I had time to finish my sandwich while Ganymede circulated through the cafeteria, refilling the students’ drinks without asking permission. Some kids looked at him funny, but most didn’t even notice. This was weird, since Ganymede was wearing a Greek chiton and strap-up sandals and not much else. Thank the Mist for obscuring mortal minds, I guess, or maybe the students just figured he was doing a project for drama class.

He came back to my table and sat across from me. “So.”

“What are you serving?” I asked. “You’re not going to turn the whole student body immortal, are you?”

He sighed. “Of course not, Percy Jackson. I told you, it’s the chalice that has the magic.”

“That’s not nectar in your pitcher?” I asked. “Because mortals will burn up if they drink that.”

“What makes you think this is nectar?”

“Well . . . it’s blue and glowing.”

Ganymede frowned at his pitcher. “I suppose it is. No, this is simply standard Olympian beverage number five. It will refresh and revive, and taste like whatever you desire. It will not turn anyone immortal or make them spontaneously combust. Try it.”
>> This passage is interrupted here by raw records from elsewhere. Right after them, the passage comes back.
-- ==== Sys2Proof/Machine/Step.lean ====
section
/-! DEFINITION. One step of the machine: a host action or the engine's completion step (45_planner_and_commands.md R200). -/

namespace Sys2Proof.Machine

/-- The engine's turn: with a command accepted, it runs to its completion (R200); a word that is no legal command completes with
IllegalCommand (R93, R305). With none, the engine takes no step until the host writes CMD (R318, R331). -/
def engineStep (s : State) : Host.Outcome State Fault Refusal :=
  match s.seq with
  | .idle => .next s
  | .busy w _ =>
    match decode w with
    | .ok i => exec i s
    | .error _ => .next (s.raise .illegalCommand)

/-- One step. The head of the agenda says who moves (log 4); WAIT polls until the engine has completed (R106); with an empty
agenda the engine moves, so that a BUSY command completes (R339). -/
def step (s : State) : Host.Outcome State Fault Refusal :=
  match s.agenda with
  | [] => engineStep s
  | .engine :: _ => engineStep s.popAgenda
  | .host .wait :: _ => if s.isBusy then engineStep s else .next s.popAgenda
  | .host op :: _ => s.popAgenda.hostStep op

/-- The state in which the command word `w` has just been accepted (R200) and the engine moves next: the engine fetches no
commands (R87), so this acceptance is what places an instruction where the next step runs it (log 4). -/
def State.withFetchWord (s : State) (nbits w : Nat) : State :=
  { (s.accept (BitVec.ofNat 32 (w % 2 ^ nbits))) with agenda := .engine :: s.agenda }

end Sys2Proof.Machine
end

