-- ==== Sys2Proof/Certificates/Slice0/Obligations.lean ====
section
/-! DEFINITION. The statements for the provers, each from the rules its docstring names. -/

open Sys2Proof Sys2Proof.Machine

/-! ### Encoding -/

/-- R91, R93: command words written out from the table, and one illegal word for each reason. -/
def Obligations.CommandWordsDecode : Prop :=
  decode 0x00000000 = .ok .nop ∧ decode 0x00000001 = .ok .plan ∧ decode 0x00000002 = .ok .convertSlice
    ∧ decode 0x00000003 = .ok .invalidate ∧ decode 0x00000010 = .ok (.tfEvalD .input) ∧ decode 0x00000110 = .ok (.tfEvalD .output)
    ∧ decode 0x00000011 = .ok (.tfEvalL .input) ∧ decode 0x00000111 = .ok (.tfEvalL .output)
    ∧ decode 0x00000101 = .error .sideOnC0 ∧ decode 0x00000210 = .error .reservedBitsSet
    ∧ decode 0x00000004 = .error .undefinedOpcode

/-- R92: over all 2^32 words, the decoder reads exactly the encoded word of each command as that command. -/
def Obligations.DecodeAndEncodeAgree : Prop :=
  ∀ (i : Instr) (w : Word), i.wf = true → (decode w = .ok i ↔ w = encode i)

/-- R92: legality by the three conditions on bit fields, the table of matches and masks, and the SIDE value. -/
def Obligations.LegalWordsByFieldsAndMasks : Prop :=
  ∀ w : Word,
    ((∃ i, decode w = .ok i) ↔
      (w.extractLsb 7 0 ∈ ([0x00, 0x01, 0x02, 0x03, 0x10, 0x11] : List (BitVec 8)) ∧ w.extractLsb 31 9 = 0
        ∧ (w.getLsbD 8 = false ∨ w.extractLsb 7 0 = 0x10 ∨ w.extractLsb 7 0 = 0x11)))
    ∧ (decode w = .ok .nop ↔ w &&& 0xFFFFFFFF = 0x00000000)
    ∧ (decode w = .ok .plan ↔ w &&& 0xFFFFFFFF = 0x00000001)
    ∧ (decode w = .ok .convertSlice ↔ w &&& 0xFFFFFFFF = 0x00000002)
    ∧ (decode w = .ok .invalidate ↔ w &&& 0xFFFFFFFF = 0x00000003)
    ∧ ((∃ side, decode w = .ok (.tfEvalD side)) ↔ w &&& 0xFFFFFEFF = 0x00000010)
    ∧ ((∃ side, decode w = .ok (.tfEvalL side)) ↔ w &&& 0xFFFFFEFF = 0x00000011)
    ∧ (∀ side, decode w = .ok (.tfEvalD side) ∨ decode w = .ok (.tfEvalL side) → (side = .output ↔ w.getLsbD 8 = true))

/-! ### Steps, acceptance and reporting -/

/-- R200: at the engine's turn, the accepted word runs as the command it decodes to. The order of turns is the model's (log 4). -/
def Obligations.StepRunsDecodedInstruction : Prop :=
  ∀ (s u : State) (w : Word) (ops : Regs) (i : Instr),
    s.seq = .busy w ops → decode w = .ok i → s.EngineMoves u → step s = exec i u

/-- R93: an illegal word completes with IllegalCommand and has no other effect. -/
def Obligations.IllegalWordCompletesWithIllegalCommand : Prop :=
  ∀ (s u : State) (w : Word) (ops : Regs),
    s.seq = .busy w ops → (∀ i, decode w ≠ .ok i) → s.EngineMoves u →
      step s = .next { u with seq := .idle, done := true, err := true, errcode := .illegalCommand, disturbed := false }

/-- R200, first half: a CMD write while IDLE clears DONE, ERR and ERRCODE and makes seq BUSY with the word and the registers. (A
CONVERT_SLICE onto memory with side effects is refused here: SideEffectPlanesAreRefused, log 15.) -/
def Obligations.CmdWriteWhileIdleIsAccepted : Prop :=
  ∀ (s : State) (w : Word) (rest : List Move),
    s.agenda = .host (.regWrite 0x008 4 w) :: rest → s.seq = .idle →
    (w = 0x00000002 → s.planValid = true → s.plan.badSlice s.regs = false → s.plan.touchesSideEffects s.params s.regs = false) →
      step s = .next { s with agenda := rest, done := false, err := false, errcode := .none, seq := .busy w s.regs,
                              disturbed := false }

/-- R306: a CMD write while BUSY sets ERR and ERRCODE = 14 at once and nothing else; a completion then either keeps ERR and
ERRCODE, or puts the code its command raises there. -/
def Obligations.CmdWriteWhileBusyIsRefused : Prop :=
  (∀ (s : State) (v w : Word) (ops : Regs) (rest : List Move),
    s.agenda = .host (.regWrite 0x008 4 w) :: rest → s.seq = .busy v ops →
      step s = .next { s with agenda := rest, err := true, errcode := .busy })
  ∧ (∀ (i : Instr) (s t : State), exec i s = .next t →
      (t.err = s.err ∧ t.errcode = s.errcode) ∨ (t.err = true ∧ t.errcode ≠ .none ∧ t.errcode ≠ .busy))
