-- ==== Sys2Proof/Laws/State.lean ====
section
/-! SUPPORT. What each update of the state does to each field: one lemma per field per update. -/

namespace Sys2Proof.Machine

variable (s : State)

/-! ### `State.accept` -/

@[simp] theorem State.accept_params (w : Word) : (s.accept w).params = s.params := rfl
@[simp] theorem State.accept_seq (w : Word) : (s.accept w).seq = .busy w s.regs := rfl
@[simp] theorem State.accept_done (w : Word) : (s.accept w).done = false := rfl
@[simp] theorem State.accept_err (w : Word) : (s.accept w).err = false := rfl
@[simp] theorem State.accept_warn (w : Word) : (s.accept w).warn = s.warn := rfl
@[simp] theorem State.accept_planValid (w : Word) : (s.accept w).planValid = s.planValid := rfl
@[simp] theorem State.accept_errcode (w : Word) : (s.accept w).errcode = .none := rfl
@[simp] theorem State.accept_irqEn (w : Word) : (s.accept w).irqEn = s.irqEn := rfl
@[simp] theorem State.accept_regs (w : Word) : (s.accept w).regs = s.regs := rfl
@[simp] theorem State.accept_tfRes (w : Word) : (s.accept w).tfRes = s.tfRes := rfl
@[simp] theorem State.accept_lutIndex (w : Word) : (s.accept w).lutIndex = s.lutIndex := rfl
@[simp] theorem State.accept_plan (w : Word) : (s.accept w).plan = s.plan := rfl
@[simp] theorem State.accept_warnedOnce (w : Word) : (s.accept w).warnedOnce = s.warnedOnce := rfl
@[simp] theorem State.accept_caches (w : Word) : (s.accept w).caches = s.caches := rfl
@[simp] theorem State.accept_scratch (w : Word) : (s.accept w).scratch = s.scratch := rfl
@[simp] theorem State.accept_mem (w : Word) : (s.accept w).mem = s.mem := rfl
@[simp] theorem State.accept_agenda (w : Word) : (s.accept w).agenda = s.agenda := rfl
@[simp] theorem State.accept_hostData (w : Word) : (s.accept w).hostData = s.hostData := rfl
@[simp] theorem State.accept_disturbed (w : Word) : (s.accept w).disturbed = false := rfl
@[simp] theorem State.accept_draws (w : Word) : (s.accept w).draws = s.draws := rfl

/-! ### `State.finish` -/

@[simp] theorem State.finish_params : (s.finish).params = s.params := rfl
@[simp] theorem State.finish_seq : (s.finish).seq = .idle := rfl
@[simp] theorem State.finish_done : (s.finish).done = true := rfl
@[simp] theorem State.finish_err : (s.finish).err = s.err := rfl
@[simp] theorem State.finish_warn : (s.finish).warn = s.warn := rfl
@[simp] theorem State.finish_planValid : (s.finish).planValid = s.planValid := rfl
@[simp] theorem State.finish_errcode : (s.finish).errcode = s.errcode := rfl
@[simp] theorem State.finish_irqEn : (s.finish).irqEn = s.irqEn := rfl
@[simp] theorem State.finish_regs : (s.finish).regs = s.regs := rfl
@[simp] theorem State.finish_tfRes : (s.finish).tfRes = s.tfRes := rfl
@[simp] theorem State.finish_lutIndex : (s.finish).lutIndex = s.lutIndex := rfl
@[simp] theorem State.finish_plan : (s.finish).plan = s.plan := rfl
@[simp] theorem State.finish_warnedOnce : (s.finish).warnedOnce = s.warnedOnce := rfl
@[simp] theorem State.finish_caches : (s.finish).caches = s.caches := rfl
@[simp] theorem State.finish_scratch : (s.finish).scratch = s.scratch := rfl
@[simp] theorem State.finish_mem : (s.finish).mem = s.mem := rfl
@[simp] theorem State.finish_agenda : (s.finish).agenda = s.agenda := rfl
@[simp] theorem State.finish_hostData : (s.finish).hostData = s.hostData := rfl
@[simp] theorem State.finish_disturbed : (s.finish).disturbed = false := rfl
@[simp] theorem State.finish_draws : (s.finish).draws = s.draws := rfl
I wondered what had happened to Olympian beverages one through four. But Ganymede was staring at me, and offending him was not going to help get me my recommendation letter. I took a drink. It tasted like regular lemon-lime soda, the same as I’d been drinking before, but zippier and crisper. Around the cafeteria, no one was burning up or glowing.

“Okay, great,” I said. “Thanks.”

Ganymede shrugged. “It’s important to stay hydrated. Now, about my chalice.”
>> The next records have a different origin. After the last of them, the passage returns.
theorem yuv2yuvTable_ne_none (mOut mIn : M3 Fl) (rIn rOut : Range) (dIn dOut : Nat) :
    yuv2yuvTable mOut mIn rIn rOut dIn dOut ≠ none ↔ ∀ i j, i < 3 → j < 3 →
      quant16 (Fl.div b64
        (Fl.mul b64 (Fl.mul b64 (Fl.mul b64 (Fl.ofInt 16384) (((Fl.matMul b64 mOut mIn).get i).get j)) (Fl.ofInt (rOut.span dOut i)))
          (Fl.ofInt (2 ^ dIn : Nat)))
        (Fl.mul b64 (Fl.ofInt (rIn.span dIn j)) (Fl.ofInt (2 ^ dOut : Nat)))) ≠ none := by
  rw [yuv2yuvTable, quantTable_ne_none]
  refine forall₄_congr fun i j hi hj => ?_
  rw [V3.get_ofFn _ hi, V3.get_ofFn _ hj]

/-- The integer tables are there when both luma matrices and each table to be built are. -/
theorem PlanInputs.matrixTables_ne_none (p : PlanInputs) (rIn rOut : Range) (fast : Bool) :
    p.matrixTables rIn rOut fast ≠ none ↔
      ∃ mi mo, p.inBlk.luma.matrices = some mi ∧ p.outBlk.luma.matrices = some mo
        ∧ yuv2rgbTable mi.yuv2rgb rIn p.inFmt.d ≠ none ∧ rgb2yuvTable mo.rgb2yuv rOut p.outFmt.d ≠ none
        ∧ (fast = true → yuv2yuvTable mo.rgb2yuv mi.yuv2rgb rIn rOut p.inFmt.d p.outFmt.d ≠ none) := by
  unfold PlanInputs.matrixTables
  cases p.inBlk.luma.matrices with
  | none => simp
  | some mi =>
    cases p.outBlk.luma.matrices with
    | none => simp
    | some mo =>
      simp only [Option.some.injEq, exists_eq_left', exists_and_left]
      cases yuv2rgbTable mi.yuv2rgb rIn p.inFmt.d with
      | none => simp
      | some a =>
        cases rgb2yuvTable mo.rgb2yuv rOut p.outFmt.d with
        | none => simp
        | some b =>
          cases fast with
          | false => simp
          | true => cases yuv2yuvTable mo.rgb2yuv mi.yuv2rgb rIn rOut p.inFmt.d p.outFmt.d <;> simp

/-! ### The statement -/

/-- X(B), element by element: column j of P scaled by component j of inv3(P)·w(B). -/
theorem Prims.rgbToXyz_get {b : Prims} {inv : M3 Fl} (h : Fl.inv3 b.chromaMatrix = some inv) :
    ∃ x, b.rgbToXyz = some x ∧ ∀ i j, i < 3 → j < 3 →
      (x.get i).get j = Fl.mul b64 ((b.chromaMatrix.get i).get j) (Fl.dot b64 (inv.get j) b.whiteVec) := by
  refine ⟨_, Prims.rgbToXyz_of_inv h, fun i j _ hj => ?_⟩
  rw [V3.get_map, V3.get_ofFn _ hj, Fl.mulVec, V3.get_map]

/-- The map without and with adaptation (R146). -/
theorem PlanInputs.primaryMap_iff (p : PlanInputs) (map : M3 Fl) (s d : V3 Fl) (hs : s = Fl.mulVec b64 p.cone p.inBlk.prims.whiteVec)
    (hd : d = Fl.mulVec b64 p.cone p.outBlk.prims.whiteVec) :
    p.primaryMap = some map ↔
      (p.inBlk.prims.densNonzero = true ∧ p.outBlk.prims.densNonzero = true)
      ∧ (p.inBlk.prims.ysNonzero = true ∧ p.outBlk.prims.ysNonzero = true) ∧ Fl.allFinite map = true
      ∧ ∃ xin xout inv, p.inBlk.prims.rgbToXyz = some xin ∧ p.outBlk.prims.rgbToXyz = some xout ∧ Fl.inv3 xout = some inv
        ∧ (if p.options.wpAdapt = 2 ∨ p.whiteEq = true then map = Fl.matMul b64 inv xin
          else
            Fl.eq s.c0 Fl.zero = false ∧ Fl.eq s.c1 Fl.zero = false ∧ Fl.eq s.c2 Fl.zero = false
            ∧ ∃ cinv, Fl.inv3 p.cone = some cinv
              ∧ map = Fl.matMul b64 (Fl.matMul b64 inv (Fl.matMul b64 (Fl.matMul b64 cinv (coneScale s d)) p.cone)) xin) := by
  have step : ∀ inv xin : M3 Fl, (∃ a, p.adaptStep = some a ∧ map = composeMap inv xin a) ↔
      (if p.options.wpAdapt = 2 ∨ p.whiteEq = true then map = Fl.matMul b64 inv xin
        else
          Fl.eq s.c0 Fl.zero = false ∧ Fl.eq s.c1 Fl.zero = false ∧ Fl.eq s.c2 Fl.zero = false
          ∧ ∃ cinv, Fl.inv3 p.cone = some cinv
            ∧ map = Fl.matMul b64 (Fl.matMul b64 inv (Fl.matMul b64 (Fl.matMul b64 cinv (coneScale s d)) p.cone)) xin) := by
    intro inv xin
    simp only [← p.omitsAdaptation_iff]
    split
    · next omits =>
      rw [PlanInputs.adaptStep_of_omits omits]
      exact ⟨fun ⟨_, e, h⟩ => (by cases e; exact h), fun h => ⟨none, rfl, h⟩⟩
    · next adapts =>
      simp only [PlanInputs.adaptStep_of_adapts adapts, Option.map_eq_some_iff, adaptation_eq_some hs hd]
      constructor
      · rintro ⟨_, ⟨a, ⟨h0, h1, h2, cinv, hc, rfl⟩, rfl⟩, h⟩
        exact ⟨h0, h1, h2, cinv, hc, h⟩
      · rintro ⟨h0, h1, h2, cinv, hc, h⟩
        exact ⟨_, ⟨_, ⟨h0, h1, h2, cinv, hc, rfl⟩, rfl⟩, h⟩
  rw [PlanInputs.primaryMap_eq_some]
  simp only [step]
I brought him up to speed.

When I was done, he knit his majestically sculpted eyebrows. I got the feeling he was not happy, like he might decide to check somewhat satisfied instead of extremely satisfied on my recommendation form.

“And you trust what Hebe said?” he asked.

“I never—” I stopped myself.

I’d been about to say, I never trust a god, but that wouldn’t have gone down well with a god. “I never can be one hundred percent sure, but I don’t think Hebe took your cup.”

“And if she decides to tell everyone?”